**WHAT YOU NEED TO DO**
Copy every line of the data in which the word "ssReset" occurs.

**EXCERPTED RECORDS**
@[simp] theorem State.nativePacket_hands (s : State) (p : Port) (fromDevice : Bool) (bytes : List Byte) : (State.nativePacket s p fromDevice bytes).hands = s.hands := by
  unfold State.nativePacket
  simp only []
  split
  · rfl
  · split
    · simp
    · have q := State.passBuffer_hands (s.useLink p) (.native p fromDevice) bytes
      split <;> (rename_i heq; rw [heq] at q; (repeat' split) <;> simp_all)

@[simp] theorem State.setPortLink_hands (s : State) (k : Part) (q : HubPort) (code : Nat) : (State.setPortLink s k q code).hands = s.hands := by
  unfold State.setPortLink
  simp
  (repeat' split) <;> simp

@[simp] theorem State.portTest_hands (s : State) (k : Part) (q : HubPort) (sel : Nat) : (State.portTest s k q sel).hands = s.hands := by
  unfold State.portTest
  first
  | (simp; done)
  | (simp; (repeat' split) <;> (simp; done); done)
  | ((repeat' split) <;> (simp; done); done)
  | (simp only []; (repeat' split) <;> (simp; done); done)

@[simp] theorem State.portFeature_hands (s : State) (k : Part) (side : Side) (q : HubPort) (r : Setup) (set : Bool) : (State.portFeature s k side q r set).hands = s.hands := by
  unfold State.portFeature
  simp
  (repeat' split) <;> simp

@[simp] theorem State.updHub_hands (s : State) (k : Part) (side : Side) (h : HubIx) (f : VHub → VHub) : (State.updHub s k side h f).hands = s.hands := by
  unfold State.updHub
  simp

@[simp] theorem State.hubFeature_hands (s : State) (k : Part) (side : Side) (h : HubIx) (sel : Nat) (set : Bool) : (State.hubFeature s k side h sel set).hands = s.hands := by
  unfold State.hubFeature
  (repeat' split) <;> simp

@[simp] theorem State.linksUp_hands (s : State) (k : Part) (h : HubIx) : (State.linksUp s k h).hands = s.hands := by
  unfold State.linksUp
  first
  | (simp; done)
  | (simp; (repeat' split) <;> (simp; done); done)
  | ((repeat' split) <;> (simp; done); done)
  | (simp only []; (repeat' split) <;> (simp; done); done)

@[simp] theorem State.hubPortStatus_hands (s : State) (k : Part) (side : Side) (q : HubPort) (r : Setup) : (State.hubPortStatus s k side q r).hands = s.hands := by
  unfold State.hubPortStatus
  first
  | (simp; done)
  | (simp; (repeat' split) <;> (simp; done); done)
  | ((repeat' split) <;> (simp; done); done)
  | (simp only []; (repeat' split) <;> (simp; done); done)

@[simp] theorem State.hubErrCount_hands (s : State) (k : Part) (q : HubPort) (r : Setup) : (State.hubErrCount s k q r).hands = s.hands := by
  unfold State.hubErrCount
  first
  | (simp; done)
  | (simp; (repeat' split) <;> (simp; done); done)
  | ((repeat' split) <;> (simp; done); done)
  | (simp only []; (repeat' split) <;> (simp; done); done)

@[simp] theorem State.hubRequest_hands (s : State) (k : Part) (side : Side) (h : HubIx) (r : Setup) (lpmAck : Bool) : (State.hubRequest s k side h r lpmAck).hands = s.hands := by
  unfold State.hubRequest
  dsimp only
  repeat' (first | refine keep_ite _ _ _ _ ?_ ?_)
  all_goals first
    | rfl
    | (simp; done)
    | (split <;> simp; done)

@[simp] theorem State.mfRequest_hands (s : State) (k : Part) (r : Setup) (data : List Byte) : (State.mfRequest s k r data).hands = s.hands := by
  unfold State.mfRequest
  dsimp only
  generalize (s.mfs.get k).side = o
  cases o with
  | none => rfl
  | some side =>
    dsimp only
    repeat' (first | refine keep_ite _ _ _ _ ?_ ?_)
    all_goals first
      | exact State.ctlRead_hands _ _ _ _
      | exact State.ctlError_hands _ _
      | exact State.ctlOk_hands _ _
      | (rw [State.ctlOk_hands, State.updMf_hands]; done)
      | (split; exact State.ctlRead_hands _ _ _ _; exact State.ctlError_hands _ _)

@[simp] theorem State.upAttach_hands (s : State) (k : Part) (orientation : Bool) (rp : Fin 4) (vbus : Bool) : (State.upAttach s k orientation rp vbus).hands = s.hands := by
  unfold State.upAttach
  simp

@[simp] theorem State.upDetach_hands (s : State) (k : Part) : (State.upDetach s k).hands = s.hands := by
  unfold State.upDetach
  simp

@[simp] theorem State.upVbusAbsent_hands (s : State) (k : Part) (late : Bool) : (State.upVbusAbsent s k late).hands = s.hands := by
  unfold State.upVbusAbsent
  simp

@[simp] theorem State.upPdMessage_hands (s : State) (k : Part) (b : List Byte) (cut : Bool) : (State.upPdMessage s k b cut).hands = s.hands := by
  unfold State.upPdMessage
  first
  | (simp; done)
  | (simp; (repeat' split) <;> (simp; done); done)
  | ((repeat' split) <;> (simp; done); done)
  | (simp only []; (repeat' split) <;> (simp; done); done)

@[simp] theorem State.upHardReset_hands (s : State) (k : Part) : (State.upHardReset s k).hands = s.hands := by
  unfold State.upHardReset
  simp

@[simp] theorem State.noteExit_hands (s : State) (k : Part) (host : Bool) : (State.noteExit s k host).hands = s.hands := by
  unfold State.noteExit
  first
  | (simp; done)
  | (simp; (repeat' split) <;> (simp; done); done)
  | ((repeat' split) <;> (simp; done); done)
  | (simp only []; (repeat' split) <;> (simp; done); done)

@[simp] theorem State.leaveU3_hands (s : State) (k : Part) : (State.leaveU3 s k).hands = s.hands := by
  unfold State.leaveU3
  simp

@[simp] theorem State.ssU0_hands (s : State) (k : Part) (rate : SsRate) : (State.ssU0 s k rate).hands = s.hands := by
  unfold State.ssU0
  simp

@[simp] theorem State.ssDecided_hands (s : State) (k : Part) : (State.ssDecided s k).hands = s.hands := by
  unfold State.ssDecided
  simp

@[simp] theorem State.ssLost_hands (s : State) (k : Part) : (State.ssLost s k).hands = s.hands := by
  unfold State.ssLost
  simp

@[simp] theorem State.ssInactiveFor_hands (s : State) (k : Part) (link : UpLink) : (State.ssInactiveFor s k link).hands = s.hands := by
  unfold State.ssInactiveFor
  simp

@[simp] theorem State.ssDisabled_hands (s : State) (k : Part) : (State.ssDisabled s k).hands = s.hands := by
  unfold State.ssDisabled
  simp

@[simp] theorem State.enterU_hands (s : State) (k : Part) (u2 : Bool) : (State.enterU s k u2).hands = s.hands := by
  unfold State.enterU
  simp

@[simp] theorem State.lgo_hands (s : State) (k : Part) (u2 unacked : Bool) : (State.lgo s k u2 unacked).hands = s.hands := by
  unfold State.lgo
  simp

@[simp] theorem State.ownU_hands (s : State) (k : Part) (u2 unacked : Bool) : (State.ownU s k u2 unacked).hands = s.hands := by
  unfold State.ownU
  simp

@[simp] theorem State.leaveU_hands (s : State) (k : Part) : (State.leaveU s k).hands = s.hands := by
  unfold State.leaveU
  simp

@[simp] theorem State.checkSuspended_hands (s : State) (k : Part) : (State.checkSuspended s k).hands = s.hands := by
  unfold State.checkSuspended
  simp

@[simp] theorem State.enterU3_hands (s : State) (k : Part) : (State.enterU3 s k).hands = s.hands := by
  unfold State.enterU3
  simp

@[simp] theorem State.mfWake_hands (s : State) (k : Part) : (State.mfWake s k).hands = s.hands := by
  unfold State.mfWake
  first
  | (simp; done)
  | (simp; (repeat' split) <;> (simp; done); done)
  | ((repeat' split) <;> (simp; done); done)
  | (simp only []; (repeat' split) <;> (simp; done); done)

@[simp] theorem State.ssReset_hands (s : State) (k : Part) (warm : Bool) : (State.ssReset s k warm).hands = s.hands := by
  unfold State.ssReset
  simp

@[simp] theorem State.usb2Reset_hands (s : State) (k : Part) (highSpeed : Bool) : (State.usb2Reset s k highSpeed).hands = s.hands := by
  unfold State.usb2Reset
  simp

@[simp] theorem State.usb2Lpm_hands (s : State) (k : Part) (hird : BitVec 4) : (State.usb2Lpm s k hird).hands = s.hands := by
  unfold State.usb2Lpm
  simp

@[simp] theorem State.usb2Suspend_hands (s : State) (k : Part) : (State.usb2Suspend s k).hands = s.hands := by
  unfold State.usb2Suspend
  simp

@[simp] theorem State.repeatResume_hands (s : State) (k : Part) : (State.repeatResume s k).hands = s.hands := by
  unfold State.repeatResume
  first
  | (simp; done)
  | (simp; (repeat' split) <;> (simp; done); done)
  | ((repeat' split) <;> (simp; done); done)
  | (simp only []; (repeat' split) <;> (simp; done); done)

@[simp] theorem State.usb2Resume_hands (s : State) (k : Part) (byDevice : Bool) : (State.usb2Resume s k byDevice).hands = s.hands := by
  unfold State.usb2Resume
  simp

@[simp] theorem State.linkTimeout_hands (s : State) (k : Part) (q : HubPort) (u2 : Bool) : (State.linkTimeout s k q u2).hands = s.hands := by
  unfold State.linkTimeout
  simp
  (repeat' split) <;> simp

@[simp] theorem State.timestamp_hands (s : State) (k : Part) (interval : BitVec 14) (delta : BitVec 13) : (State.timestamp s k interval delta).hands = s.hands := by
  unfold State.timestamp
  simp

@[simp] theorem opPartGet_hands (m : VcpMsg) (k : Part) (s : State) : (opPartGet m k s).1.hands = s.hands := by
  unfold opPartGet
  simp

@[simp] theorem State.assignTo_hands (s : State) (p : Port) (k : Part) (i : Pos) : (State.assignTo s p k i).1.hands = s.hands := by
  unfold State.assignTo
  simp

**OUTPUT FOR THIS EXERCISE**
@[simp] theorem State.ssReset_hands (s : State) (k : Part) (warm : Bool) : (State.ssReset s k warm).hands = s.hands := by
  unfold State.ssReset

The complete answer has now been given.